Saved entries:
⟨

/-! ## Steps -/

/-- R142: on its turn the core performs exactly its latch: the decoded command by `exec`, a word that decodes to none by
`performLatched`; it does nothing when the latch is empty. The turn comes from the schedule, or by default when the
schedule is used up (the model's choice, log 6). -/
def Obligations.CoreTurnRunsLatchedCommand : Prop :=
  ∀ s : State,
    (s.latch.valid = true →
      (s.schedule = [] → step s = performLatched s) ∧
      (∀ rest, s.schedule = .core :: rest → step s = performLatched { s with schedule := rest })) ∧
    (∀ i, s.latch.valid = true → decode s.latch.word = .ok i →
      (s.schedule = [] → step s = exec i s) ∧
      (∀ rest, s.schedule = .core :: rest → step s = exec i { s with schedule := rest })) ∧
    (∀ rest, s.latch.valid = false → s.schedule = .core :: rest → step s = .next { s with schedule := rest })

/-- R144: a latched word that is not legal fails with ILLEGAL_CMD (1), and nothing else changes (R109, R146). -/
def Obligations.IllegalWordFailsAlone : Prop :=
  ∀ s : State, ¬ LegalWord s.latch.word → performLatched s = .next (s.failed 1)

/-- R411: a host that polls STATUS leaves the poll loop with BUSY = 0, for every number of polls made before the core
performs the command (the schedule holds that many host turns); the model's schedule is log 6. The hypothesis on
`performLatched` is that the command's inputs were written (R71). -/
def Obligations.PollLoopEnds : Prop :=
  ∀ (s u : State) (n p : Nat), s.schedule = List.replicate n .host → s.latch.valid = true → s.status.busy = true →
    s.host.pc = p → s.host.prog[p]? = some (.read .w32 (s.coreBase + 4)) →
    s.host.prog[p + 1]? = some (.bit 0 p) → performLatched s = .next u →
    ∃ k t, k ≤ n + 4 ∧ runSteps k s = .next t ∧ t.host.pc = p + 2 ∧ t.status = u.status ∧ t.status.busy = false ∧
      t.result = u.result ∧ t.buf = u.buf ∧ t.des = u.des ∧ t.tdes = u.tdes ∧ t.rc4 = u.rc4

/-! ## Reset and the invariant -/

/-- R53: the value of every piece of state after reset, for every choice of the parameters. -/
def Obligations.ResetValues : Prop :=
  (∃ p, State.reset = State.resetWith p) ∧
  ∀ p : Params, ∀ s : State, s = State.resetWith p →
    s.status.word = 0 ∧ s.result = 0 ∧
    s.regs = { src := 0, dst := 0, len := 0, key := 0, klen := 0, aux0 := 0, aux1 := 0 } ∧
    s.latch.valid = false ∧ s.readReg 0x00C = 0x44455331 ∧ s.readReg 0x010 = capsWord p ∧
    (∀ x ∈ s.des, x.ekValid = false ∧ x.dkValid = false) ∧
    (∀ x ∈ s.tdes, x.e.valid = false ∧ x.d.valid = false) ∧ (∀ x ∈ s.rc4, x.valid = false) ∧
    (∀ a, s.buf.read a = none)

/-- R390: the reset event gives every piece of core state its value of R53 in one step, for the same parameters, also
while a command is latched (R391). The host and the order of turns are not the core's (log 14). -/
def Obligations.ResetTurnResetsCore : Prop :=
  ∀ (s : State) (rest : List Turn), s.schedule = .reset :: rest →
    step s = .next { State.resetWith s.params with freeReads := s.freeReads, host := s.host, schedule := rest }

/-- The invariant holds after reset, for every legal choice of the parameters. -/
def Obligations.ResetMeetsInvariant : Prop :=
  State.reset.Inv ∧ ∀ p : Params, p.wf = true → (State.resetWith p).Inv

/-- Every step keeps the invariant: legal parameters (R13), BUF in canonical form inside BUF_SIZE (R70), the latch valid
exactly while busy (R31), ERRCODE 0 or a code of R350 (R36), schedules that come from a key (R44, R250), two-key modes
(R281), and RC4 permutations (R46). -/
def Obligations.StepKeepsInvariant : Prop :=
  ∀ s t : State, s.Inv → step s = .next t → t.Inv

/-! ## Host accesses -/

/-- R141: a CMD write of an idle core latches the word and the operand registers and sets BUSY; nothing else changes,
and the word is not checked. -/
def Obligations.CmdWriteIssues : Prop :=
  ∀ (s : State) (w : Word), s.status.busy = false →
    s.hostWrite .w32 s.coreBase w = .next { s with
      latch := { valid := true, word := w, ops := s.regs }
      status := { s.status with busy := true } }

⟩
⟨

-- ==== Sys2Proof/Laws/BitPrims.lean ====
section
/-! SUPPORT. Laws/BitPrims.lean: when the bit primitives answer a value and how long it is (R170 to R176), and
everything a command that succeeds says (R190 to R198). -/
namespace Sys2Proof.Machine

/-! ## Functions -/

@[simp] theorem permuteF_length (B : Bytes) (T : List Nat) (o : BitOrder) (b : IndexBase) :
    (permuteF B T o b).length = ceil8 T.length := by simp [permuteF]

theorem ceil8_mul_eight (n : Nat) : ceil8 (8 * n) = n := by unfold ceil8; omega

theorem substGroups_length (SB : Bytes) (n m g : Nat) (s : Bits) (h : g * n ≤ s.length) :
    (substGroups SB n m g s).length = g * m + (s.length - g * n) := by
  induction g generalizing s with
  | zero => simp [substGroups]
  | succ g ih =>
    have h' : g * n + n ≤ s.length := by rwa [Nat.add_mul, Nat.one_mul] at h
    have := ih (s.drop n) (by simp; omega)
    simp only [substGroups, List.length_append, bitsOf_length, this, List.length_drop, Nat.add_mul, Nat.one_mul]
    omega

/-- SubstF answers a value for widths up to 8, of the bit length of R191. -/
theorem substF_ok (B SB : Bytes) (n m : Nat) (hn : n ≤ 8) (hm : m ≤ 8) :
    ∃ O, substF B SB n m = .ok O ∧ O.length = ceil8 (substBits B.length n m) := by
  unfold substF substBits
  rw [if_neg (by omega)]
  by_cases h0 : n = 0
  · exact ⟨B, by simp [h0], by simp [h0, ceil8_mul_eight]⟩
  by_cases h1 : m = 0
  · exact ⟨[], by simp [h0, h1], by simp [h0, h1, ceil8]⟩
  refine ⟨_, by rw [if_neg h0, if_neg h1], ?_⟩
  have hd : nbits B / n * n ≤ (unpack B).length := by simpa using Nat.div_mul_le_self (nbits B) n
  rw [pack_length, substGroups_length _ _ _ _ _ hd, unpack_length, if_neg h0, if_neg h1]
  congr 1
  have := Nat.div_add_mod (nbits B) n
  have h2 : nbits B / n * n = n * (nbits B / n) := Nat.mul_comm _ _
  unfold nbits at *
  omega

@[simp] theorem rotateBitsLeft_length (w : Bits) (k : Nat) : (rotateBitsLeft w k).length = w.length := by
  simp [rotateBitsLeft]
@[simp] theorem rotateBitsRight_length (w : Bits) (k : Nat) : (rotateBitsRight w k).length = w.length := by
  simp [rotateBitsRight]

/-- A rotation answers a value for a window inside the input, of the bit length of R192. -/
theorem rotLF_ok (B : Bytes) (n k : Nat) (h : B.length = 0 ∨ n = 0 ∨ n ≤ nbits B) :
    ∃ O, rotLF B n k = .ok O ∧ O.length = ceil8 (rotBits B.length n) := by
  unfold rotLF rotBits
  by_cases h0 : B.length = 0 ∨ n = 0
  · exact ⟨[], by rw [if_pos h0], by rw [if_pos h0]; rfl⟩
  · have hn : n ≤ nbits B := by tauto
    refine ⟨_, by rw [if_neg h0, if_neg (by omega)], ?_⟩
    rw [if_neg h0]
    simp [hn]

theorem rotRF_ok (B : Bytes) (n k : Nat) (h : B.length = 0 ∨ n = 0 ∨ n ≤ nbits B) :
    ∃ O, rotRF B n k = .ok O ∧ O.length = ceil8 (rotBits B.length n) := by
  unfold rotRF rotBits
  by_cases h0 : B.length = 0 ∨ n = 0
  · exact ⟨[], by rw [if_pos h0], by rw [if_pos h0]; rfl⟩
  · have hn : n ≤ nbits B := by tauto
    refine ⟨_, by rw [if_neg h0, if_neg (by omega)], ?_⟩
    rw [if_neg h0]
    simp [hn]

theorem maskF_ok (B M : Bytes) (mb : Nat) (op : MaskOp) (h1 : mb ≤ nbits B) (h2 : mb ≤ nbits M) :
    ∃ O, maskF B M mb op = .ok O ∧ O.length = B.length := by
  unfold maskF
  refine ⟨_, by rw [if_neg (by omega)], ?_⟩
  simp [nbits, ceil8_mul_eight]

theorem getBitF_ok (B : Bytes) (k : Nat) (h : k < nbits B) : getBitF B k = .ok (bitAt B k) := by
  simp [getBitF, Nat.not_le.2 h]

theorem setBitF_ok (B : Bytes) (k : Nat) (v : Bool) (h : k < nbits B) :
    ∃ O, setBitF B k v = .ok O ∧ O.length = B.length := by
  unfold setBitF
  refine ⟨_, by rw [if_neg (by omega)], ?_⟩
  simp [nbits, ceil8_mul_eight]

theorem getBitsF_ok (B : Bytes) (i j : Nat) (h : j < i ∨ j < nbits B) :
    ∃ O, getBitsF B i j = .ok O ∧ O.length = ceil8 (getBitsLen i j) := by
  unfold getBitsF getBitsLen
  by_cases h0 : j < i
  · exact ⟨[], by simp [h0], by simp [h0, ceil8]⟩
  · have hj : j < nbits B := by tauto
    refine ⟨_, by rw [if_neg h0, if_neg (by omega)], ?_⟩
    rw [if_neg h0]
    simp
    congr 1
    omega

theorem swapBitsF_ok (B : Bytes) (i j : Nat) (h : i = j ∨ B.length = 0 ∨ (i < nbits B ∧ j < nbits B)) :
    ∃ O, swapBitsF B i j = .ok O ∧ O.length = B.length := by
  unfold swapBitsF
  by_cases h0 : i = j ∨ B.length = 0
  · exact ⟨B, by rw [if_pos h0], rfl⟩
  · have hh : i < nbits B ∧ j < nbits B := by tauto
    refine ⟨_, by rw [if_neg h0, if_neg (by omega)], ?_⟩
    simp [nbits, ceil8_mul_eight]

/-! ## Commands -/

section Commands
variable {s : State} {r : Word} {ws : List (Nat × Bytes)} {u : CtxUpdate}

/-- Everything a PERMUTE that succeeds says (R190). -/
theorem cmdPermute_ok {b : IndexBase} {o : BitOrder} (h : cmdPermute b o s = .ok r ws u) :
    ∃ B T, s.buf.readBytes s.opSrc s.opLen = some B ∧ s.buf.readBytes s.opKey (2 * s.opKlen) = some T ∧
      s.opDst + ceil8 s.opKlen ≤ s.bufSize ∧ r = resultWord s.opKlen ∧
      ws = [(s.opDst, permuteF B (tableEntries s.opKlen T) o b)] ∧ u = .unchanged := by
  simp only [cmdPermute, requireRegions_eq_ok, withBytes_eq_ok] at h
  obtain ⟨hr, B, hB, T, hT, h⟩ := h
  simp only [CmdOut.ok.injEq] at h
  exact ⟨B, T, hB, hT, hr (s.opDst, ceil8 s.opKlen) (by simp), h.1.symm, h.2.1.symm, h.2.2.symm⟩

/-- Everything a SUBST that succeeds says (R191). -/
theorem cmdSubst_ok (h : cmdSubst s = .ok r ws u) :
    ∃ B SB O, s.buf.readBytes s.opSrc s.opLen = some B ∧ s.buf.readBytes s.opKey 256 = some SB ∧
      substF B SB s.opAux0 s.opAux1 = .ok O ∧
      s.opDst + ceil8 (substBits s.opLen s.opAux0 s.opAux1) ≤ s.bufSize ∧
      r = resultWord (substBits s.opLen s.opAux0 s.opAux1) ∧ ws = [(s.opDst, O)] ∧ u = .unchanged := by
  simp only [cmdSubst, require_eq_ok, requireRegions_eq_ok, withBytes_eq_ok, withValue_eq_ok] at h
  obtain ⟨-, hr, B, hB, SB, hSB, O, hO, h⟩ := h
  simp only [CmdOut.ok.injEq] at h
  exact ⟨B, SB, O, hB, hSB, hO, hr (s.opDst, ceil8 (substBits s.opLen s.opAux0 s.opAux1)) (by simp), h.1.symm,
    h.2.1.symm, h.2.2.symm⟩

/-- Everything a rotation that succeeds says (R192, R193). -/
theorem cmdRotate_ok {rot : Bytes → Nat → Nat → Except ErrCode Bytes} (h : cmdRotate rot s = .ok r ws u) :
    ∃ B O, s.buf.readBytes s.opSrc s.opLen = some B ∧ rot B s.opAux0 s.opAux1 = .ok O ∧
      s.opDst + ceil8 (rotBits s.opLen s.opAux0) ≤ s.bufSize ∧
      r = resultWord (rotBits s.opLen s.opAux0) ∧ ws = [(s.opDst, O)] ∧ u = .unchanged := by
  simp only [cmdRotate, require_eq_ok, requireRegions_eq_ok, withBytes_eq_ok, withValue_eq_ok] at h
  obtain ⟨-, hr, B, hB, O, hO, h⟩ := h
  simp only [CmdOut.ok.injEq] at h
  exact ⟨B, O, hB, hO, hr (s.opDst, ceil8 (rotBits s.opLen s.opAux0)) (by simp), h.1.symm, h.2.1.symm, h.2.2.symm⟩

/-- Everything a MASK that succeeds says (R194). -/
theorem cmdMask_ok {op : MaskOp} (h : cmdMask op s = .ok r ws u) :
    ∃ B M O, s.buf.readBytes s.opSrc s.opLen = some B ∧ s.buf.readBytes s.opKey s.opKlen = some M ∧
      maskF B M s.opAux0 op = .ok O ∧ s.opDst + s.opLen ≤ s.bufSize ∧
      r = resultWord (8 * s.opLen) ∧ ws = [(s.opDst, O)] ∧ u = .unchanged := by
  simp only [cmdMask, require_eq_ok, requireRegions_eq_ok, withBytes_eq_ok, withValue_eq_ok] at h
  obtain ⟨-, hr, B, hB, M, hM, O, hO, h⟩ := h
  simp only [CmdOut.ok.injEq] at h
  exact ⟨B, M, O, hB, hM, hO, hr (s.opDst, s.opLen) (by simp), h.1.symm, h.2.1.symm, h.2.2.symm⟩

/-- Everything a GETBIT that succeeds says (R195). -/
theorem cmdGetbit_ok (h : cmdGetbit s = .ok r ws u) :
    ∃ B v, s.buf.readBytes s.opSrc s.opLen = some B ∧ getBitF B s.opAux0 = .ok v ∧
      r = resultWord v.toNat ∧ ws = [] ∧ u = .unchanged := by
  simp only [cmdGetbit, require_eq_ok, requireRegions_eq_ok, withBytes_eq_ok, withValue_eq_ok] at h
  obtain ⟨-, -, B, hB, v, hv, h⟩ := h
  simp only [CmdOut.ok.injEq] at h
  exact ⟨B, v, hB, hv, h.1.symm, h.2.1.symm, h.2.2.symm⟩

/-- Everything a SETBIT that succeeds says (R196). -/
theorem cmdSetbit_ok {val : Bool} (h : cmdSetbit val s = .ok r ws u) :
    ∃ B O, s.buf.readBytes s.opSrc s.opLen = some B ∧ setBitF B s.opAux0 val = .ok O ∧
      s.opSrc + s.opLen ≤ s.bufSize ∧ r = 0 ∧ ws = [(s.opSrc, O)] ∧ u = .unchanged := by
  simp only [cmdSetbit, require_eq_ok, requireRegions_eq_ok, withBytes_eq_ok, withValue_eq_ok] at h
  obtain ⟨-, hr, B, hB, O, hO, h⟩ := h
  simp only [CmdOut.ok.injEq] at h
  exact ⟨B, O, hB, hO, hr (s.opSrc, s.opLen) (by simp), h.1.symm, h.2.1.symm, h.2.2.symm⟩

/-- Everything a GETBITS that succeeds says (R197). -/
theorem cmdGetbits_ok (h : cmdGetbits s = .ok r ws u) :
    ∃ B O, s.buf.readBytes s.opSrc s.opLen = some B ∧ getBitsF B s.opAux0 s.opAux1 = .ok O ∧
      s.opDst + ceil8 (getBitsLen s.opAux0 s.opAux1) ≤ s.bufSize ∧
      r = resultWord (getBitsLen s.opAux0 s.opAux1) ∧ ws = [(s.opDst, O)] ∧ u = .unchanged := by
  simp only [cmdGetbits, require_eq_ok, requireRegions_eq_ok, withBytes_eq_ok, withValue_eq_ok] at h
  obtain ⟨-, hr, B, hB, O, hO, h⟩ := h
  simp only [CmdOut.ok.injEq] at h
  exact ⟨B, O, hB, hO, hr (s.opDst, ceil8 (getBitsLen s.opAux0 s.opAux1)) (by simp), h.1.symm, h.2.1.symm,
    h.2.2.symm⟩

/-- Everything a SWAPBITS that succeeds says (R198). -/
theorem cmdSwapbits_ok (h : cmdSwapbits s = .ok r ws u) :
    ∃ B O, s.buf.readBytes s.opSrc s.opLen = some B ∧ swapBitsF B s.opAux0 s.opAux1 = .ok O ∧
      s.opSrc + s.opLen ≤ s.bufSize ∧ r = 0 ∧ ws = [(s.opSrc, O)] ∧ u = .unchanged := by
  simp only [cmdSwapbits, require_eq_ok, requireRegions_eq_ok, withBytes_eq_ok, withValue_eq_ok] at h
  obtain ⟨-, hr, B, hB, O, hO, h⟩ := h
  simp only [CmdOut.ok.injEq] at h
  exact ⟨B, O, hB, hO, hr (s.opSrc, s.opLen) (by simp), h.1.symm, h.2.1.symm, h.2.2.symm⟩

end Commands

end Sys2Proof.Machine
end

⟩
⟨

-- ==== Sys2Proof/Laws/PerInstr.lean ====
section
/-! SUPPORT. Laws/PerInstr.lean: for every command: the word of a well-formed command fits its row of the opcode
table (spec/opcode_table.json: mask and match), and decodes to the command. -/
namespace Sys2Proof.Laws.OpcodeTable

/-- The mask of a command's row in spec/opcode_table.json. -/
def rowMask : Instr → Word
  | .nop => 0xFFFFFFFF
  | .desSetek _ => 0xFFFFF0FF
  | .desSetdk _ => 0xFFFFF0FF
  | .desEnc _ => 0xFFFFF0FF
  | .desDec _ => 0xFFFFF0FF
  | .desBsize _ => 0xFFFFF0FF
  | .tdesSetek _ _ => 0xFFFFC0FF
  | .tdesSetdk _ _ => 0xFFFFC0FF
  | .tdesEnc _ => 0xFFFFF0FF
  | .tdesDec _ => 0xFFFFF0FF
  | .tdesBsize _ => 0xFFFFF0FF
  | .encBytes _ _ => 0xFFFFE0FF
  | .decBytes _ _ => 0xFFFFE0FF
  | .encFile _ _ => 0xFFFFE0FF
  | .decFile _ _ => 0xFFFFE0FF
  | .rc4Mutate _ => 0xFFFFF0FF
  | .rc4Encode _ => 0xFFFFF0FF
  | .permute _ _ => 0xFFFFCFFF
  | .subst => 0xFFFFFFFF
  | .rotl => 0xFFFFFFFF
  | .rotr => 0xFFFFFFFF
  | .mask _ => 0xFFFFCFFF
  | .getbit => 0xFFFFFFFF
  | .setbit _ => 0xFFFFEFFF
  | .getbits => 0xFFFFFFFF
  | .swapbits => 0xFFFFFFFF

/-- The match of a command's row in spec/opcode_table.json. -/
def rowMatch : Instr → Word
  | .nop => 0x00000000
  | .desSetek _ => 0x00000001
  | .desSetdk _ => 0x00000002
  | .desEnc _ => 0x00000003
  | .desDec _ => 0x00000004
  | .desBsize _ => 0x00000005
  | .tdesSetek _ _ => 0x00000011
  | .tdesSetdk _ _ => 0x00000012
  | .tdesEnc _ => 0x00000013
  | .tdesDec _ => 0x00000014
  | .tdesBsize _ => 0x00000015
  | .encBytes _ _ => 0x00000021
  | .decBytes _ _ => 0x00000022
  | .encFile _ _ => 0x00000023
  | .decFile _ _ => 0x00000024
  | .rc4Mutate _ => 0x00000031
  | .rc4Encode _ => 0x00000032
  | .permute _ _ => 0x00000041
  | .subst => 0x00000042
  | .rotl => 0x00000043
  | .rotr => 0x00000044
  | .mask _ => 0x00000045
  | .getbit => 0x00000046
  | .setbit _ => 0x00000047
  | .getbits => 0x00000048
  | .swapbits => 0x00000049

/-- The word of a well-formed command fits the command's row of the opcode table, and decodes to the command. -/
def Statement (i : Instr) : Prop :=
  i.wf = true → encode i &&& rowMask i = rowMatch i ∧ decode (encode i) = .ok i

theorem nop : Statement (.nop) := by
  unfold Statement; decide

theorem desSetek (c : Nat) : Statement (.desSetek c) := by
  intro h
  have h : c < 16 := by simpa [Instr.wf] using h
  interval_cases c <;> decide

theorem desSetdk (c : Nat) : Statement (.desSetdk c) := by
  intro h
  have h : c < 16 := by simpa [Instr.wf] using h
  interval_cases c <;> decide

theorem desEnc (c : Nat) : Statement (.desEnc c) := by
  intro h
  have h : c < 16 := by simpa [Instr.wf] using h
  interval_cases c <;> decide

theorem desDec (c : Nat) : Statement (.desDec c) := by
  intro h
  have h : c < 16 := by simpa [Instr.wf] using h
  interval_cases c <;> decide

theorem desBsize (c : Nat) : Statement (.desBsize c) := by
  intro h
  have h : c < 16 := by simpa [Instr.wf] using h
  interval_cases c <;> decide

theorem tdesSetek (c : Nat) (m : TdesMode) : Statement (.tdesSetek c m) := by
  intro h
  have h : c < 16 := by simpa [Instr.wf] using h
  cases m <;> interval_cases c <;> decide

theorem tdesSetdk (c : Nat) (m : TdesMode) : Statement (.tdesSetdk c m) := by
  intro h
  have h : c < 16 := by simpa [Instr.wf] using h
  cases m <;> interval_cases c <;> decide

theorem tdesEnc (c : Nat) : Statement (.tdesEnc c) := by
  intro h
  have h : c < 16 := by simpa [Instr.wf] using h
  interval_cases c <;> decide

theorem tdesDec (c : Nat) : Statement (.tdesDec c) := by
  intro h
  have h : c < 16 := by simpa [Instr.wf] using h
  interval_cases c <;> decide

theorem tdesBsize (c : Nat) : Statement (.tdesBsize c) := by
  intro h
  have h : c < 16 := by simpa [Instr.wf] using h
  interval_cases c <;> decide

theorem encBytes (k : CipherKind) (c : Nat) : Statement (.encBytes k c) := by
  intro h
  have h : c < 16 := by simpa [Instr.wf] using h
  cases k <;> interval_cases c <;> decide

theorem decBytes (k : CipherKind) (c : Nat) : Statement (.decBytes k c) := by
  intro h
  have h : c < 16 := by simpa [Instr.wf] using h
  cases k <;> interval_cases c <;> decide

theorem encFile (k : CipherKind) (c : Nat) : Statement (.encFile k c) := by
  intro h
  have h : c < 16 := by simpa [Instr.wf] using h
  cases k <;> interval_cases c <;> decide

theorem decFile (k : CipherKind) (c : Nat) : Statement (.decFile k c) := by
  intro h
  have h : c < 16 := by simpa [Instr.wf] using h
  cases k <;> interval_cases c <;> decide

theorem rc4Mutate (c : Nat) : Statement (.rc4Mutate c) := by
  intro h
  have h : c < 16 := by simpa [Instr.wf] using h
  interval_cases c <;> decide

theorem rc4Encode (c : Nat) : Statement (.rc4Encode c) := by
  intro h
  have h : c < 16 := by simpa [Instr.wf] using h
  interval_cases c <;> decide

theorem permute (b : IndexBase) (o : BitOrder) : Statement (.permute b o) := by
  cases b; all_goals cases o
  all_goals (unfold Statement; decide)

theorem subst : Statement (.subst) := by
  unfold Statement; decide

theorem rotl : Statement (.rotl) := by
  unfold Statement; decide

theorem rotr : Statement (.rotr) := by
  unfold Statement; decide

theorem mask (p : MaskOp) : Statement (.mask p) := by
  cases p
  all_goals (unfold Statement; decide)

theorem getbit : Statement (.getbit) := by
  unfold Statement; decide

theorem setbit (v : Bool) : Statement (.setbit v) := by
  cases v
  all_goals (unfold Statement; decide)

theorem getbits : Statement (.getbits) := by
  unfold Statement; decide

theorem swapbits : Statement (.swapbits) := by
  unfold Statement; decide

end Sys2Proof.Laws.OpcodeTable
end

⟩

#### Work order
Would you please copy exactly the part of the entries above that begins at the line containing "## Steps -/" and ends at the line containing "def Obligations.PollLoopEnds : Prop", both lines included?

#### Solution to the exercise
/-! ## Steps -/

/-- R142: on its turn the core performs exactly its latch: the decoded command by `exec`, a word that decodes to none by
`performLatched`; it does nothing when the latch is empty. The turn comes from the schedule, or by default when the
schedule is used up (the model's choice, log 6). -/
def Obligations.CoreTurnRunsLatchedCommand : Prop :=
  ∀ s : State,
    (s.latch.valid = true →
      (s.schedule = [] → step s = performLatched s) ∧
      (∀ rest, s.schedule = .core :: rest → step s = performLatched { s with schedule := rest })) ∧
    (∀ i, s.latch.valid = true → decode s.latch.word = .ok i →
      (s.schedule = [] → step s = exec i s) ∧
      (∀ rest, s.schedule = .core :: rest → step s = exec i { s with schedule := rest })) ∧
    (∀ rest, s.latch.valid = false → s.schedule = .core :: rest → step s = .next { s with schedule := rest })

/-- R144: a latched word that is not legal fails with ILLEGAL_CMD (1), and nothing else changes (R109, R146). -/
def Obligations.IllegalWordFailsAlone : Prop :=
  ∀ s : State, ¬ LegalWord s.latch.word → performLatched s = .next (s.failed 1)

/-- R411: a host that polls STATUS leaves the poll loop with BUSY = 0, for every number of polls made before the core
performs the command (the schedule holds that many host turns); the model's schedule is log 6. The hypothesis on
`performLatched` is that the command's inputs were written (R71). -/
def Obligations.PollLoopEnds : Prop :=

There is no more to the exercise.